§ **Exercise prompt**:
Look through the data below. Pick out the lines holding the string "codes".

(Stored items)
/-- R23: the register that stands at each slot, 0x00 to 0x21, and the reserved slots behind them, which
hold 0 as write-only CMD does (R24, R39); and of the packed registers STATUS, ERR_CKS, REC_INFO and
ASM_STATE with ASM_CBS (R25, R32, R33, R35) each field as bits of the word, every other bit 0. -/
def Obligations.PackedRegisterLayout : Prop :=
  ∀ s : State,
    s.register 0x00 = 0 ∧
    s.register 0x02 = s.cfg.addrMode.setWidth 32 ∧
    s.register 0x03 = s.cfg.appStart ∧
    s.register 0x04 = s.cfg.blEnd ∧
    s.register 0x05 = s.cfg.profile0 ∧
    s.register 0x06 = s.cfg.opContinue.setWidth 32 ∧
    s.register 0x07 = s.cfg.srcLen ∧
    s.register 0x08 = s.cfg.pktLen ∧
    s.register 0x09 = s.rdr.cursor ∧
    s.register 0x0A = s.rdr.segBase ∧
    s.register 0x0B = s.rdr.linBase ∧
    s.register 0x0C = s.rdr.lines ∧
    s.register 0x0D = s.err.code.setWidth 32 ∧
    s.register 0x0E = s.err.line ∧
    s.register 0x0F = s.err.offset ∧
    s.register 0x10 = s.err.addr ∧
    s.register 0x12 = s.recOut.addr ∧
    s.register 0x14 = s.valOut.lines ∧
    s.register 0x15 = s.valOut.endAddr ∧
    s.register 0x16 = s.valOut.endCount.setWidth 32 ∧
    s.register 0x17 = s.valOut.xferSize ∧
    s.register 0x1A = s.asm.pendAddr ∧
    s.register 0x1B = s.blkOut.start ∧
    s.register 0x1C = s.blkOut.count.setWidth 32 ∧
    s.register 0x1D = s.blkOut.index ∧
    s.register 0x1E = s.frm.segIndex ∧
    s.register 0x1F = s.frm.segTotal ∧
    s.register 0x20 = s.rx.len ∧
    s.register 0x21 = s.rx.count ∧
    (∀ idx : BitVec 6, 0x22 ≤ idx.toNat → s.register idx = 0) ∧
    (s.register 0x01).getLsbD 0 = s.status.busy ∧
    (s.register 0x01).getLsbD 1 = s.status.err ∧
    (s.register 0x01).getLsbD 2 = s.status.cmdDropped ∧
    (s.register 0x01).getLsbD 3 = s.status.validated ∧
    (s.register 0x01).getLsbD 4 = s.status.asmActive ∧
    (s.register 0x01).getLsbD 5 = s.status.asmDone ∧
    (s.register 0x01).getLsbD 6 = s.status.blkValid ∧
    (s.register 0x01).getLsbD 7 = s.status.txWait ∧
    (s.register 0x01).getLsbD 8 = s.status.rxWait ∧
    (s.register 0x01).getLsbD 9 = s.status.xferDone ∧
    (s.register 0x01).extractLsb' 10 2 = s.status.recKind ∧
    (s.register 0x01).extractLsb' 12 4 = s.status.lastCmd ∧
    (s.register 0x01).extractLsb' 16 16 = 0 ∧
    (s.register 0x13).extractLsb' 0 8 = s.recOut.len ∧
    (s.register 0x13).extractLsb' 8 8 = s.recOut.type ∧
    (s.register 0x13).extractLsb' 16 8 = s.recOut.cks ∧
    (s.register 0x13).extractLsb' 24 8 = 0 ∧
    (s.register 0x19).extractLsb' 0 6 = s.asm.p ∧
    (s.register 0x19).extractLsb' 6 2 = 0 ∧
    (s.register 0x19).getLsbD 8 = s.asm.pendValid ∧
    (s.register 0x19).extractLsb' 9 7 = 0 ∧
    (s.register 0x19).extractLsb' 16 7 = s.asm.pendLen ∧
    (s.register 0x19).getLsbD 23 = false ∧
    (s.register 0x19).getLsbD 24 = s.asm.cbs.getLsbD 32 ∧
    (s.register 0x19).extractLsb' 25 7 = 0 ∧
    s.register 0x18 = s.asm.cbs.extractLsb' 0 32 ∧
    (s.register 0x11).extractLsb' 0 8 = s.err.expected ∧
    (s.register 0x11).extractLsb' 8 8 = s.err.actual ∧
    (s.register 0x11).extractLsb' 16 16 = 0

/-- R48, R240 (R250 is the spec's inference): a response or delivery that arrives while the matching
wait flag is 0 is ignored; otherwise it consumes the wait and is recorded for the next step (log 8), and
nothing else changes. It is the model's choice (log 1, log 17) that with no action listed and no step
enabled (BUSY = 0, or a wait open) the machine answers the same state. -/
def Obligations.TransportActionsAndWaiting : Prop :=
  ∀ s : State,
    (∀ r rest, s.actions = .tx r :: rest →
      step s = .next (if s.status.txWait
        then { s.popped rest with status := { s.status with txWait := false }, txIn := some r }
        else s.popped rest)) ∧
    (∀ d rest, s.actions = .rx d :: rest →
      step s = .next (if s.status.rxWait
        then { s.popped rest with status := { s.status with rxWait := false }, rxIn := some d }
        else s.popped rest)) ∧
    (s.actions = [] →
      (s.status.busy = false ∨ s.status.txWait = true ∨ s.status.rxWait = true) → step s = .next s)

/-- R290, R49: the reset input gives every register, flag and hidden field its reset value, whatever
runs; the parameters stay, and SRC and PKT hold bytes within their sizes that nothing constrains. -/
def Obligations.ResetInputResets : Prop :=
  ∀ (s : State) (rest : List Action), s.actions = .rst :: rest →
    ∃ t, step s = .next t ∧
      t = { State.reset with
            params := s.params, src := t.src, pkt := t.pkt
            actions := rest, portOut := s.portOut, draws := t.draws } ∧
      (∀ i, s.params.srcCap ≤ i → t.byteAt .src i = 0) ∧
      (∀ i, s.params.maxPacketLen ≤ i → t.byteAt .pkt i = 0)

/-! ### Errors and control commands -/

/-- R265: the error entry. ERR is set, ERR_CODE, by the code table of R260 for all 17 kinds, and the
context are recorded over any earlier ones, ASM_ACTIVE, ASM_DONE, TX_WAIT, RX_WAIT and BUSY are cleared,
and nothing else changes. -/
def Obligations.ErrorEntryRecordsTheError : Prop :=
  let codes : List (ErrKind × Byte) :=
    [(.syntaxError, 0x01), (.checksumError, 0x02), (.unknownRecordType, 0x03),
     (.recordLengthError, 0x04), (.segmentRangeError, 0x05), (.invalidStartAddress, 0x06),
     (.protectedAddressViolation, 0x07), (.noEndOfFile, 0x08), (.addressOrderError, 0x09),
     (.segmentRejected, 0x0A), (.transportTimeout, 0x0B), (.transportFailure, 0x0C),
     (.robotNoResponse, 0x0D), (.configError, 0x0E), (.sequenceError, 0x0F),
     (.illegalCommand, 0x10), (.packetLengthError, 0x11)]
  ∀ (k : ErrKind) (info : ErrInfo) (s : State), ∃ code, (k, code) ∈ codes ∧
    s.raise k info =
      { s with
        err := { code := code, line := info.line, offset := info.offset, addr := info.addr,
                 expected := info.expected, actual := info.actual }
        status := { s.status with
          err := true, asmActive := false, asmDone := false, txWait := false, rxWait := false,
          busy := false } }

/-- R242: NOP writes LAST_CMD and nothing else, at once; written while BUSY = 1 it is dropped. -/
def Obligations.NopWritesOnlyLastCmd : Prop :=
  ∀ s : State,
    exec .nop s = .next { s with status := { s.status with lastCmd := 0 } } ∧
    ∀ rest, s.actions = .write Slot.CMD 0x00000000 :: rest →
      step s = .next { s.popped rest with
        status := if s.status.busy then { s.status with cmdDropped := true }
          else { s.status with lastCmd := 0 } }

/-- R243: REWIND resets the Record Reader, clears REC_KIND, ASM_ACTIVE and ASM_DONE, and completes;
everything else stays. -/
def Obligations.RewindResetsTheReader : Prop :=
  ∀ s : State,
    exec .rewind s = .next { s with
      rdr := { cursor := 0, segBase := 0, linBase := 0, lines := 0 }
      status := { s.status with recKind := 0, asmActive := false, asmDone := false, busy := false } }

/-- R244: CLEAR_ERROR clears ERR, CMD_DROPPED, the error registers and the run flags, and completes;
everything else stays. -/
def Obligations.ClearErrorClearsErrorAndRunFlags : Prop :=
  ∀ s : State,
    exec .clearError s = .next { s with
      err := { code := 0, line := 0, offset := 0, addr := 0, expected := 0, actual := 0 }
      status := { s.status with
        err := false, cmdDropped := false, validated := false, asmActive := false, asmDone := false,
        blkValid := false, xferDone := false, busy := false } }

/-- R245, R291: SOFT_RESET, written whether BUSY is 0 or 1, gives every register, flag and hidden field
its reset value but the configuration, SRC and PKT, and sets LAST_CMD to 0xF. (The model's own `actions`,
`portOut` and `draws` stay, log 27; of its `unseen` this says nothing, log 28.) -/
def Obligations.SoftResetKeepsConfigurationAndHostData : Prop :=
  ∀ s : State,
    (∃ u, exec .softReset s = .next { State.reset with
      params := s.params, cfg := s.cfg, src := s.src, pkt := s.pkt
      status := { lastCmd := 0xF }
      actions := s.actions, portOut := s.portOut, draws := s.draws, unseen := u }) ∧
    ∀ rest, s.actions = .write Slot.CMD 0x0000000F :: rest →
      step s = exec .softReset (s.popped rest)

/-! ### Record types -/

/-- R125, R129: accepting a record at CURSOR moves CURSOR past its characters and its tail, up to and
including the next LF or to SRC_LEN, and counts it in LINES, which saturates; nothing else changes. -/
def Obligations.AcceptingARecordEndsItsLine : Prop :=
  ∀ (r : Rec) (s : State),
    s.rdr.cursor.toNat + (11 + 2 * r.data.length) ≤ s.cfg.srcLen.toNat →
    ∃ c l : Word,
      acceptRecord r s = { s with rdr := { s.rdr with cursor := c, lines := l } } ∧
      l.toNat = min (s.rdr.lines.toNat + 1) 0xFFFFFFFF ∧
      s.rdr.cursor.toNat + (11 + 2 * r.data.length) ≤ c.toNat ∧ c.toNat ≤ s.cfg.srcLen.toNat ∧
      (∀ i, s.rdr.cursor.toNat + (11 + 2 * r.data.length) ≤ i → i + 1 < c.toNat →
        s.byteAt .src i ≠ 0x0A) ∧
      (c.toNat = s.cfg.srcLen.toNat ∨
        (s.rdr.cursor.toNat + (11 + 2 * r.data.length) < c.toNat ∧
          s.byteAt .src (c.toNat - 1) = 0x0A))

/-- R132, R133, R131: a DATA record that passes its checks is accepted and returned at the address
`(SEG_BASE + LIN_BASE + 256*AH + AL) mod 2^32`, as an end-of-file marker when LL = 0; an EOF record is
accepted and returned as an end-of-file marker. Nothing else changes. (`ret` is the model's hand-off to
the calling command, log 7.) -/
def Obligations.DataAndEofRecordsAreReturned : Prop :=
  ∀ (r : Rec) (s : State),
    let addr := BitVec.ofNat 32
      (s.rdr.segBase.toNat + s.rdr.linBase.toNat + r.ah.toNat * 256 + r.al.toNat)
    (checksumGood 0x00 r = true → 1 ≤ r.data.length → r.data.length ≤ 64 →
      exec (.data r) s =
        .next { acceptRecord r s with ret := .data addr s.rdr.cursor r.data r.cc }) ∧
    (checksumGood 0x00 r = true → r.data = [] →
      exec (.data r) s = .next { acceptRecord r s with ret := .eof addr s.rdr.cursor 0x00 r.cc }) ∧
    (checksumGood 0x01 r = true → r.data = [] →
      exec (.eof r) s = .next { acceptRecord r s with ret := .eof addr s.rdr.cursor 0x01 r.cc })

/-- R134, R136: in variant A an ESA record of value v in [0x1000, 0xF000] sets SEG_BASE to 16*v and
leaves LIN_BASE, and another value raises SegmentRangeError with ERR_ADDR = v, the record not accepted;
an ELA record of any value v sets LIN_BASE to 65536*v and leaves SEG_BASE. -/
def Obligations.ExtendedRecordsInVariantA : Prop :=
  ∀ (r : Rec) (s : State) (d0 d1 : Byte), r.data = [d0, d1] → s.cfg.addrMode = 0 →
    let v := d0.toNat * 256 + d1.toNat
    (checksumGood 0x02 r = true → 0x1000 ≤ v → v ≤ 0xF000 →
      exec (.esa r) s = .next { acceptRecord r s with
        rdr := { (acceptRecord r s).rdr with segBase := BitVec.ofNat 32 (v * 16) } }) ∧
    (checksumGood 0x02 r = true → (v < 0x1000 ∨ 0xF000 < v) →
      exec (.esa r) s = .next
        { s.raise .segmentRangeError
            { line := s.rdr.lines + 1, offset := s.rdr.cursor, addr := BitVec.ofNat 32 v } with
          ret := .raised }) ∧
    (checksumGood 0x04 r = true →
      exec (.ela r) s = .next { acceptRecord r s with
        rdr := { (acceptRecord r s).rdr with linBase := BitVec.ofNat 32 (v * 65536) } })

/-- R137: in variant B an ESA or ELA record sets LIN_BASE to 65536 times the low byte d[1], with no
range check, and leaves SEG_BASE. -/
def Obligations.ExtendedRecordsInVariantB : Prop :=
  ∀ (r : Rec) (s : State) (d0 d1 : Byte), r.data = [d0, d1] → s.cfg.addrMode = 1 →
    let t := { acceptRecord r s with
      rdr := { (acceptRecord r s).rdr with linBase := BitVec.ofNat 32 (d1.toNat * 65536) } }
    (checksumGood 0x02 r = true → exec (.esa r) s = .next t) ∧
    (checksumGood 0x04 r = true → exec (.ela r) s = .next t)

§ **Written reply**:
  let codes : List (ErrKind × Byte) :=
  ∀ (k : ErrKind) (info : ErrInfo) (s : State), ∃ code, (k, code) ∈ codes ∧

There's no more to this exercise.